*TASK TO COMPLETE*: After finding the line containing "let e := (n - 0x100) / 16" below, please output that line and each following one through the line containing "decide (4 ≤", exactly as written.

[Stored data entries]
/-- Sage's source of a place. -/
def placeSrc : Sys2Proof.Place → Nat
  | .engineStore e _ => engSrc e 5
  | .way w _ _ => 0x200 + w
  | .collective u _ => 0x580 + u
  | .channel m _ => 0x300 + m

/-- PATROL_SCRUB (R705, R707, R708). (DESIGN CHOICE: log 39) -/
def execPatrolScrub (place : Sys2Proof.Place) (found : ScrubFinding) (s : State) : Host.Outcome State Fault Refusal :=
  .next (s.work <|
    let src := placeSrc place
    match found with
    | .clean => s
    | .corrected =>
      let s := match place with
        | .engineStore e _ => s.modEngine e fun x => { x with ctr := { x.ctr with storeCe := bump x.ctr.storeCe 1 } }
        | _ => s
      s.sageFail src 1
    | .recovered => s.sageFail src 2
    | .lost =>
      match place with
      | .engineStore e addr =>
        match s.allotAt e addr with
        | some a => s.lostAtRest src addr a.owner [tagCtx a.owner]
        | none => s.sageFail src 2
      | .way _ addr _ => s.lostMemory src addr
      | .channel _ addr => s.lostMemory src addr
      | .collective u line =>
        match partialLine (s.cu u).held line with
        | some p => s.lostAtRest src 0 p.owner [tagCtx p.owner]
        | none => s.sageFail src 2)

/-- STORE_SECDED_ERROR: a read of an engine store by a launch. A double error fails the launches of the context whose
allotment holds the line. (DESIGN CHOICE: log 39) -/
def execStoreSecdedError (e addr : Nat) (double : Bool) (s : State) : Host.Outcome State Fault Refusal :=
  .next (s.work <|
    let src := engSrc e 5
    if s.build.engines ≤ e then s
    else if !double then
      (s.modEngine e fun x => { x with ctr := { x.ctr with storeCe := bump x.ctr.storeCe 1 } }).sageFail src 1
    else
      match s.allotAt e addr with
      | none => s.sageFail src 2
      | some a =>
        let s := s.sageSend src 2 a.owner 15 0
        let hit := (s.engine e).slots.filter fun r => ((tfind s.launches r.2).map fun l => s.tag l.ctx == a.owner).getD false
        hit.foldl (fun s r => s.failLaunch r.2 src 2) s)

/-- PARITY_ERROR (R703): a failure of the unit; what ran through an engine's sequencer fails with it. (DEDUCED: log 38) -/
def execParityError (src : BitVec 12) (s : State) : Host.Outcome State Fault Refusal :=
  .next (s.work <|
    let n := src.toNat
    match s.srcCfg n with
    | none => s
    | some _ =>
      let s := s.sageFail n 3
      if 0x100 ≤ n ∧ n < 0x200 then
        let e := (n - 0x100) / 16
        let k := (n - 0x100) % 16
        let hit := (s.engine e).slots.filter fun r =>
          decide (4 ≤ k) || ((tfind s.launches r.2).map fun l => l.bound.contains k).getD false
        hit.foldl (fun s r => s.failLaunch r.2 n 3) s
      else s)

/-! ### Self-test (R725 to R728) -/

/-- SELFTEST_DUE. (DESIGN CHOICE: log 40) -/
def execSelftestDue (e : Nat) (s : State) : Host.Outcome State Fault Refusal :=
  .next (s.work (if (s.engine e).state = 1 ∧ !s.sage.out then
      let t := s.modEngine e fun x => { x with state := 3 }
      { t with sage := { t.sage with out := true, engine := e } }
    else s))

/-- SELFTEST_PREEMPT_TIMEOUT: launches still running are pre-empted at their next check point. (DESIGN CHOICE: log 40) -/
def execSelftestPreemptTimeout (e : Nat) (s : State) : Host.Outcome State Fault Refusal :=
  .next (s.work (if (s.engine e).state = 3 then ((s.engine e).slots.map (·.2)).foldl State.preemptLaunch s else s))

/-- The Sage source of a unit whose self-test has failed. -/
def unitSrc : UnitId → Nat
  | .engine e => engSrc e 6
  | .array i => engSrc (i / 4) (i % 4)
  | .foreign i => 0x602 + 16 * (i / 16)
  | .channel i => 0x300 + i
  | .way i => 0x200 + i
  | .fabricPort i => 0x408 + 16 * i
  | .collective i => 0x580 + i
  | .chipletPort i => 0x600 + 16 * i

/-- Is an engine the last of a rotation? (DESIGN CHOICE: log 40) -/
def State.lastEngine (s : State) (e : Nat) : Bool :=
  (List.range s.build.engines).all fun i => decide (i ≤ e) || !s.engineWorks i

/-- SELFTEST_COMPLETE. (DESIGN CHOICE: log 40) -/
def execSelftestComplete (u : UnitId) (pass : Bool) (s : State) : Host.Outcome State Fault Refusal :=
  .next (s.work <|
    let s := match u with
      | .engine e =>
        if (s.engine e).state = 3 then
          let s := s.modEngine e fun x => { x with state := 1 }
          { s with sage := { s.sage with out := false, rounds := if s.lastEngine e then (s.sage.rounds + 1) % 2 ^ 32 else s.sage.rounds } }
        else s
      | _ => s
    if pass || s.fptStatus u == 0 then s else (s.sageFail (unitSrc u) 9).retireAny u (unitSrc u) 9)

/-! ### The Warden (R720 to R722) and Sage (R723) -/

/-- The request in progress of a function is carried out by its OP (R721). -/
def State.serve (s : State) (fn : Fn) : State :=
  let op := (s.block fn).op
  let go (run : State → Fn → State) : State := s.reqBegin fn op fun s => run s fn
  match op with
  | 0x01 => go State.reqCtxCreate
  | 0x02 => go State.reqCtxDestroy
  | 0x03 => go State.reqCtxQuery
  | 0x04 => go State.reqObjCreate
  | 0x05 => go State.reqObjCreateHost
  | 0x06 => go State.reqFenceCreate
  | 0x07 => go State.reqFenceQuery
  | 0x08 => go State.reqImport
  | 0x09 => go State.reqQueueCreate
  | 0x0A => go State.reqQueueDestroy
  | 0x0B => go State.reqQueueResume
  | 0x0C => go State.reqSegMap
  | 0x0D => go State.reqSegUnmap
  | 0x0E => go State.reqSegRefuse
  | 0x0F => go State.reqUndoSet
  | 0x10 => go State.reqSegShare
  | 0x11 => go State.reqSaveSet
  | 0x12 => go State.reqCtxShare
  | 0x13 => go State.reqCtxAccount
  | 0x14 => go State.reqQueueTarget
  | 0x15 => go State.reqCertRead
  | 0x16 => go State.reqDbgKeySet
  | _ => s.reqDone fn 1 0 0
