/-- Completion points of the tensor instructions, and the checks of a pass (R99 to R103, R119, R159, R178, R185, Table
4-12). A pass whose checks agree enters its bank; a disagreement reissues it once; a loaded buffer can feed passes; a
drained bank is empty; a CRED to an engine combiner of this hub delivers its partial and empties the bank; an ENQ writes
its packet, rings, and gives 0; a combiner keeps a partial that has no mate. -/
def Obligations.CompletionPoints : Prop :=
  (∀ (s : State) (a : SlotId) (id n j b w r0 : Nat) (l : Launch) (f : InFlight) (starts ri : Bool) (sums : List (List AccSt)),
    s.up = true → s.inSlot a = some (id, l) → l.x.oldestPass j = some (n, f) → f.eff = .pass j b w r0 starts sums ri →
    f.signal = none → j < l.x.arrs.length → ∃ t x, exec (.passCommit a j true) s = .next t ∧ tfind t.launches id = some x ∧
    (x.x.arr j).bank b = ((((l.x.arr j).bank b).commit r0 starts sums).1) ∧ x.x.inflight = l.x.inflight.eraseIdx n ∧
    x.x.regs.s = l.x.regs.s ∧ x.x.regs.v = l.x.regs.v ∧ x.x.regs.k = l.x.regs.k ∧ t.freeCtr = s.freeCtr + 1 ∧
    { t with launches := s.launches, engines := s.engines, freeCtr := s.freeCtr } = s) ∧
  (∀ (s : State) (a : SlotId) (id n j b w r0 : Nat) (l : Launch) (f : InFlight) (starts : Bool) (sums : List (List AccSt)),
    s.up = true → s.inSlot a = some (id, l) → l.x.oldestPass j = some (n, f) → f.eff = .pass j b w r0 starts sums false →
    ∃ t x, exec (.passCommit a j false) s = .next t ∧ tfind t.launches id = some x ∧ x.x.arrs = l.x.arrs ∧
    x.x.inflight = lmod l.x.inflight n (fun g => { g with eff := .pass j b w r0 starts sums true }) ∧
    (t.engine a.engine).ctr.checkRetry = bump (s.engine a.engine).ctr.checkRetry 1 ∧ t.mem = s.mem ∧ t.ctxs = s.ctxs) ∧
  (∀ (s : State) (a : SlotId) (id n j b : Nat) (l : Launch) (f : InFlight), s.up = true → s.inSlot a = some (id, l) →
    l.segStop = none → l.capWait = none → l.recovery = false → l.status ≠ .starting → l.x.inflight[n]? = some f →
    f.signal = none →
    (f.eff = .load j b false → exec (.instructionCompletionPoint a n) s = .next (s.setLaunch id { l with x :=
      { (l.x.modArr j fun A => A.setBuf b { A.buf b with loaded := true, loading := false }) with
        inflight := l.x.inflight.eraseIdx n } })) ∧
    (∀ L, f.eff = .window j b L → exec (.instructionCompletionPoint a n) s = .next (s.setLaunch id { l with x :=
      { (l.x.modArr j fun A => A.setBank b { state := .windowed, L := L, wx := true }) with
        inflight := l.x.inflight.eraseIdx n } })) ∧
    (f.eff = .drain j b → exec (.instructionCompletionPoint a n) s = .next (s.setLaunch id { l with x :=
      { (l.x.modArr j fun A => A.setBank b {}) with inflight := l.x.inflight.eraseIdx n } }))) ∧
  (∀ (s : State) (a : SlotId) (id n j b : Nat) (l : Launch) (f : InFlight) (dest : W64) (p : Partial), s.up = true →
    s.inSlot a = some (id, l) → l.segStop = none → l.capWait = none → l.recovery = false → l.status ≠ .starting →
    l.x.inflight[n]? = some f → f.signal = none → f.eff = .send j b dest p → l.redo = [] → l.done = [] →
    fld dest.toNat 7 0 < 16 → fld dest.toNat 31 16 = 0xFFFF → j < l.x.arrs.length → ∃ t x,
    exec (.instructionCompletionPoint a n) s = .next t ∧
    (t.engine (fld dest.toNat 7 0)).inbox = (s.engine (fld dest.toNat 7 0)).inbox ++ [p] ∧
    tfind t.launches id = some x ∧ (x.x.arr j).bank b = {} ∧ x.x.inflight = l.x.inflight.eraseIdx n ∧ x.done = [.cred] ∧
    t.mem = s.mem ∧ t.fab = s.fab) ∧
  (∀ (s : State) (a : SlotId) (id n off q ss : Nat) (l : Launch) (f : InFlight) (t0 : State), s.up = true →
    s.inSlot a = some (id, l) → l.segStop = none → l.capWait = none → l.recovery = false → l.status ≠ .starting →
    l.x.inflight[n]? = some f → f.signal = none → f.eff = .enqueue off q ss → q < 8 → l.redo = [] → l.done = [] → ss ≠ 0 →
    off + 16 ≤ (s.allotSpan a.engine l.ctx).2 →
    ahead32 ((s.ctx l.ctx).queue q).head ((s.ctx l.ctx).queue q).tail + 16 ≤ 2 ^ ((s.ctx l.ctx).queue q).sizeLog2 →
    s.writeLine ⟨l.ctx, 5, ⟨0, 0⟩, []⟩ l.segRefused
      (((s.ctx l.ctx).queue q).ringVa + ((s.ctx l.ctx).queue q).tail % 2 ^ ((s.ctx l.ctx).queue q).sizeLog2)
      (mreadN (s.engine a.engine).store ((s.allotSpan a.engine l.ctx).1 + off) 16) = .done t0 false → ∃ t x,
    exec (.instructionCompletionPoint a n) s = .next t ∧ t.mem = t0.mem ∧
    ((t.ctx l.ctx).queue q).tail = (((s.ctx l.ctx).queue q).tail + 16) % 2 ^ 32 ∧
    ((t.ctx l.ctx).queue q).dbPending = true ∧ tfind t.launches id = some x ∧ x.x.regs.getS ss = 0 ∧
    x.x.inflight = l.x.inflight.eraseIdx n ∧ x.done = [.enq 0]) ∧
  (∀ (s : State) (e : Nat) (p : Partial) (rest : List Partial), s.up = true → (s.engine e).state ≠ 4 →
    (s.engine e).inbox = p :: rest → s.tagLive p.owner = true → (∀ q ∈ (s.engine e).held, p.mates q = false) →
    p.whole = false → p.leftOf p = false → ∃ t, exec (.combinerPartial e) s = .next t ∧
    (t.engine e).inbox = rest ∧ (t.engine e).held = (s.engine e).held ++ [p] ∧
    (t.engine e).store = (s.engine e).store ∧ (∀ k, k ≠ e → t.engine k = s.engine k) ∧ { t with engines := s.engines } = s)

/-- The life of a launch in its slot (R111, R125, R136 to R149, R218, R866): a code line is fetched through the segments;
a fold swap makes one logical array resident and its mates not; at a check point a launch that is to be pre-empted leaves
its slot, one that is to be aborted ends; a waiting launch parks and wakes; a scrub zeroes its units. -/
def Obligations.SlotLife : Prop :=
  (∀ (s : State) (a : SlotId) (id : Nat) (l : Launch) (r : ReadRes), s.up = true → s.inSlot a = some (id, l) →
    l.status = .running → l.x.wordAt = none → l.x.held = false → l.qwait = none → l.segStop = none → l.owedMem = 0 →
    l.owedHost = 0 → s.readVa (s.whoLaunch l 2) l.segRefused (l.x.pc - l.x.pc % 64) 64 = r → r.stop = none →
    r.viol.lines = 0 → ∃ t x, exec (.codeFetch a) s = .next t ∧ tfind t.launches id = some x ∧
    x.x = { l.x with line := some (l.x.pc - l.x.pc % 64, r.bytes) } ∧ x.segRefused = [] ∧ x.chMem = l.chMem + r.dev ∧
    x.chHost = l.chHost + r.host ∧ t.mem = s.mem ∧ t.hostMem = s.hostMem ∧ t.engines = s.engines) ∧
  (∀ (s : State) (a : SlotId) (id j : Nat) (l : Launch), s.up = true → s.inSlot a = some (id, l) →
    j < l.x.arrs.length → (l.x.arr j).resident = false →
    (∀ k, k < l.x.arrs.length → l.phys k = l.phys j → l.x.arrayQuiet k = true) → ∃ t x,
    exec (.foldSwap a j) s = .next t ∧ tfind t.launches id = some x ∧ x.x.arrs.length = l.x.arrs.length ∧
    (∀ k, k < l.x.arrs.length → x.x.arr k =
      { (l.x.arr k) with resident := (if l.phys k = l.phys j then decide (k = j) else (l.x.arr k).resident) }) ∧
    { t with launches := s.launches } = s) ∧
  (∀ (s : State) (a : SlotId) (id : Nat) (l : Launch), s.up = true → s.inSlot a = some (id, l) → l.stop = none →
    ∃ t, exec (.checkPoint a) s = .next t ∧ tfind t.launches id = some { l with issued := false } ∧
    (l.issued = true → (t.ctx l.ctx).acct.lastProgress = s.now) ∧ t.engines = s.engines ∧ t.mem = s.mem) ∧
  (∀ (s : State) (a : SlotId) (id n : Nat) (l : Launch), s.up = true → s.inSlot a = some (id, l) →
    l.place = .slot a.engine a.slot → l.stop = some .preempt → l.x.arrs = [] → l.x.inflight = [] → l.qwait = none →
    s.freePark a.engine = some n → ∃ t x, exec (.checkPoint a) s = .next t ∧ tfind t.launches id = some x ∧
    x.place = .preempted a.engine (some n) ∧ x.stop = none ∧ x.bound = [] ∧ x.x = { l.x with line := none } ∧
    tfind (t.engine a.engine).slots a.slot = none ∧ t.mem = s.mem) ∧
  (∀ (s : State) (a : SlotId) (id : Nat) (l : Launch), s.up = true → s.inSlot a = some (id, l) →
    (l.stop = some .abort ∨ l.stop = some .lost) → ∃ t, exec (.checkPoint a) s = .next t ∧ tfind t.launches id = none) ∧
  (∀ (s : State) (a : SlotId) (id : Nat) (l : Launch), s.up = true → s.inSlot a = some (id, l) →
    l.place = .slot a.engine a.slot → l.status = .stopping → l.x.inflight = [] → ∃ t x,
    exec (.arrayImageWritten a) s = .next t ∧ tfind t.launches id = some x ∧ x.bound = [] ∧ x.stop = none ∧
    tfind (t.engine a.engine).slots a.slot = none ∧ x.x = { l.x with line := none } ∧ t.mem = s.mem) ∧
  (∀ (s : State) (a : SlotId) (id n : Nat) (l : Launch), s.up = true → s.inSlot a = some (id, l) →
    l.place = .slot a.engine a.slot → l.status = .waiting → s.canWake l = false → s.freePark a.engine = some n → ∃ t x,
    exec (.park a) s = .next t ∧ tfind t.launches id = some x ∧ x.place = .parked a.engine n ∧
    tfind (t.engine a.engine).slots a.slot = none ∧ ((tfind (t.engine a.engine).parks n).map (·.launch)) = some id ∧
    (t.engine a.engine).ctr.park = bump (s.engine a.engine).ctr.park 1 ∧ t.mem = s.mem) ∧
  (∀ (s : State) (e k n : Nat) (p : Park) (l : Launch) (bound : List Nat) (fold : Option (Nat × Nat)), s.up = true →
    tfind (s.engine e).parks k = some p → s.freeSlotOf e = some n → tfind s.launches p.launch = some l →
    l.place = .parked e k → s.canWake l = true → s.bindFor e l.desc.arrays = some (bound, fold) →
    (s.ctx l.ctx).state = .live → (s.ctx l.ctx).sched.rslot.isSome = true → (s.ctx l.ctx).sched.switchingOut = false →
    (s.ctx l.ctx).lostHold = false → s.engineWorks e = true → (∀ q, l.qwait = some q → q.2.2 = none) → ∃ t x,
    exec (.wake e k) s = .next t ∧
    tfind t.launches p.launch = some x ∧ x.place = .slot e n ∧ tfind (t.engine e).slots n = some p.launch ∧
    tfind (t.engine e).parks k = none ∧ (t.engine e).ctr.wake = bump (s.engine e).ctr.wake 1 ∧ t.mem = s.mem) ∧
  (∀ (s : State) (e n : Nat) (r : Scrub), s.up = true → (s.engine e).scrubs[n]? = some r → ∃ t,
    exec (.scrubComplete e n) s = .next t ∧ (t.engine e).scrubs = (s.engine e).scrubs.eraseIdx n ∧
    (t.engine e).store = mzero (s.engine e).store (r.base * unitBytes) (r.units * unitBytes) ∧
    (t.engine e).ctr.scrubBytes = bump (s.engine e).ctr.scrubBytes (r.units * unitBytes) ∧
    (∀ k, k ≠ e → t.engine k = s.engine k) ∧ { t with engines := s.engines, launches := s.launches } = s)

*WRITTEN RESPONSE*:
        let e := (n - 0x100) / 16
        let k := (n - 0x100) % 16
        let hit := (s.engine e).slots.filter fun r =>
          decide (4 ≤ k) || ((tfind s.launches r.2).map fun l => l.bound.contains k).getD false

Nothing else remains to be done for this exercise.